Section 230 Doesn’t Protect Yearbook Website’s Ads–Knapke v. Classmates

Classmates offers paywalled access to yearbook info. Classmates allows free searches, and the “search results provide a free preview of the services and products with a photo and name of an individual to entice the user to purchase Classmates’ services and products.” One of the individuals, Knapke, initiated a class action against Classmates for the ads. Classmates moves to dismiss. It does not go well.

Section 230. The court says:

The offending content is generated by Classmates and the advertisement is not merely some passive display of content created by another entity, even if it contains a picture from a school yearbook. In this context, Classmates is the content creator and not entitled to immunity under the CDA

This is quite similar to the uncited Fraley v. Facebook ruling from a decade ago. You may recall that Facebook featured its users in ads to other users. Facebook’s ads remixed third-party content, but Facebook generated the ad copy itself. The court similarly held that Section 230 didn’t apply to Facebook’s ad creation.

The court distinguishes Callahan v. Ancestry, which found 230 applied with respect to another yearbook database that promoted its contents by featuring people, because

the court focused on defendant’s online display of yearbooks created by third parties. Here, the focus is on Classmates’ use of a yearbook photo in stand-alone advertisements it uses to lure in potential customers. That form of customized advertisement is not protected under the CDA.

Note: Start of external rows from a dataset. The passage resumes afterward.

/-- SIGNED_FIRMWARE_UPDATE: in recovery, port 0 accepts an image with its signature, and bring-up starts again (R357). -/
def execSignedFirmwareUpdate (port : Nat) (image : List (BitVec 8)) (s : State) : Host.Outcome State Fault Refusal :=
  let n := image.length - sigBytes
  if s.mon.phase = .recovery && port = 0 && Config.slhVerify Config.vendorKey (image.take n) (image.drop n) then
    .next { afterReset s with flash := { s.flash with image := image.take n, imageSig := image.drop n } }
  else noMove s

/-! ## Power and cooling (R360) -/

/-- THERMAL_THROTTLE: picks and array starts are withheld in a duty cycle. -/
def execThermalThrottle (s : State) : Host.Outcome State Fault Refusal := .next { s with mon := { s.mon with throttled := true } }

/-- THERMAL_CONDITION_CLEARS: they are withheld no longer. -/
def execThermalConditionClears (s : State) : Host.Outcome State Fault Refusal := .next { s with mon := { s.mon with throttled := false } }

/-- OVERTEMP_RESET: the module is reset; every partition is lost, and bring-up starts again. -/
def execOvertempReset (s : State) : Host.Outcome State Fault Refusal := .next (afterReset s)

/-! ## The device clock (R23, R28, R39, R169 to R172) -/

/-- A core has a pick to make in this cycle. -/
def pickOwed (s : State) (core : Nat) : Bool := [false, true].any (portOwed s core)

/-- The cores that hold threads. -/
def busyCores (s : State) : List Nat := (s.threads.map (fun e => coreOf e.1)).eraseDups

/-- A waiting operand's timeout has come and it can be returned now (R159, R367). -/
def orphanDue (s : State) (o : Operand) : Bool :=
  o.waits && o.due s && !(s.overtaken 2 (tagPlace o.part o.tag) 0)

/-- A barrier generation that can complete, a gang that can form (R36, R289). -/
def meetingDue (s : State) : Bool :=
  s.groups.any (barrierDue s) ||
  ((s.threads.filter (fun e => e.2.muster.isSome)).map (fun e => rowOf e.1)).eraseDups.any (fun r => (gangDue s r).isSome)

/-- What a cycle has to do before it ends is done: picks (unless withheld), lingers, meetings, deadlines, snapshots, orphans, the
timeouts of homes and slices. -/
def cycleDone (s : State) : Bool :=
  (s.mon.throttled || !((busyCores s).any (pickOwed s))) &&
  !(s.threads.any (fun e => e.2.linger.isSome && (lingerOver s e.2 || lingerMet s e.1 e.2))) &&
  !(meetingDue s) && !(s.groups.any (forceDue s)) && !(s.parts.any (fun p => (snapshotDue s p).isSome)) &&
  !(s.operands.any (orphanDue s)) && !(homeDue s)

/-- A thread stalled on an empty register, and not parked: its next instruction's registers are its only obstacle (R21, R172). -/
def emptyStall (s : State) (loc : Nat) (t : Thread) : Bool :=
  !(t.blocked s.time) && !(parked s loc t) && (match nextInstr s loc t with | some i => readGate t i == .stall | none => false)

/-- A thread stalled on a full engine queue: its next instruction is a command of that queue (R172). -/
def queueStall (s : State) (loc : Nat) (t : Thread) : Bool :=
  !(t.blocked s.time) && !t.stop &&
  (match nextInstr s loc t with | some i => readGate t i == .go && i.portM && queueHolds s loc t i | none => false)

/-- The cycle's counts of a core that counts anything: cycles and stalled thread-cycles (R171, R172). -/
def countCycle (s : State) (core : Nat) : State :=
  let ts := s.threads.filter (fun e => coreOf e.1 == core)
  ((s.count core 1 1).count core 11 (ts.filter (fun e => emptyStall s e.1 e.2)).length).count core 12
    (ts.filter (fun e => queueStall s e.1 e.2)).length

/-- A core in its next cycle: the register values and the select word that were to take effect from it (R171, R292). -/
def Core.nextCycle (c : Core) : Core :=
  let c := { c with tvec := c.tvecNext.getD c.tvec, tfbase := c.tfbaseNext.getD c.tfbase, tvecNext := none, tfbaseNext := none }
  match c.selectNext with
  | some w => { c.applySelect w with selectNext := none }
  | none => c

/-- The threads whose next instruction is `bar` or `barc` come to stand at their barriers, the lowest locator first (R289; log
entry 30). -/
def standAll (s : State) : State :=
  s.threads.foldl (fun st e =>
    match st.thread e.1 with
    | none => st
    | some t =>
      let n := nextIssue st e.1 t
      match (if n.ready then none else n.instr) with
      | some .bar => stands st e.1 (execBar { st with cur := e.1 })
      | some (.barc a u) => stands st e.1 (execBarc a u { st with cur := e.1 })
      | _ => st) s
where
  stands (st : State) (loc : Nat) (o : Host.Outcome State Fault Refusal) : State :=
    match o with
    | .next s' => if (match s'.thread loc with | some u => u.atBar | none => false) then { s' with cur := st.cur } else st
    | _ => st

/-- A cycle begins: the threads that are not ready now are not picked in it (R22). -/
def beginCycle (s : State) : State := { s with late := lateThreads s }

/-- DEVICE_CLOCK_TICK: the cycle ends; `s.time` and the `s.cyc` of every thread in a context gain 1, and what takes effect from the
next cycle does (R22, R169 to R171, R289, R292). -/
def execDeviceClockTick (s : State) : Host.Outcome State Fault Refusal :=
  if !(cycleDone s) then noMove s
  else
    let s := (s.cores.filter (fun c => c.2.select != 0)).foldl (fun st c => countCycle st c.1) s
    .next (beginCycle <| standAll { s with
      time := s.time + 1
      ranks := []
      picks := []
      cores := s.cores.map (fun (c : Nat × Core) => (c.1, c.2.nextCycle))
      threads := s.threads.map (fun (e : Nat × Thread) => (e.1, { e.2 with cyc := e.2.cyc + 1 })) })

end Sys2Proof.Machine
end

Ohio Publicity Rights. Knapke “has alleged that Classmates has used her persona—name and photograph—for a commercial purpose—selling Classmates’ products and services.” Classmates tried several arguments to dislodge this:

  • Classmates said that no one other than Knapke saw the ad, so it’s like the tree that fell in a forest with no one around to hear it. The court says publicity rights differ from false light, which does require communication to third parties, so no biggie.
  • Classmates said that Knapke’s image didn’t have commercial value. The court embraces a tautology: “Her persona is used to make the advertisement, which shows its commercial value.” In other words, any image in an ad is ipso facto commercially valuable. That circular “logic” reads the factor out of the law.
  • Classmates argued that no one in Ohio saw her image, so the Ohio publicity law can’t apply. The court responds that Knapke is domiciled in Ohio, and that’s good enough.
  • Classmates argued that its walled garden qualified as a “literary work” which can be promoted without running afoul of publicity rights. The court agrees that Classmates publishes a literary work, but says the ad content promoted more than the walled garden.
  • Classmates said Knapke’s publicity rights claim violates the First Amendment. The court says the case involves an ad, which gets intermediate scrutiny. The “Right of Publicity Law directly and appropriately advances Ohio’s substantial interest in enabling its citizens to protect the nonconsensual commercial exploitation of their likeness without overbroadly prohibiting commercial speech.”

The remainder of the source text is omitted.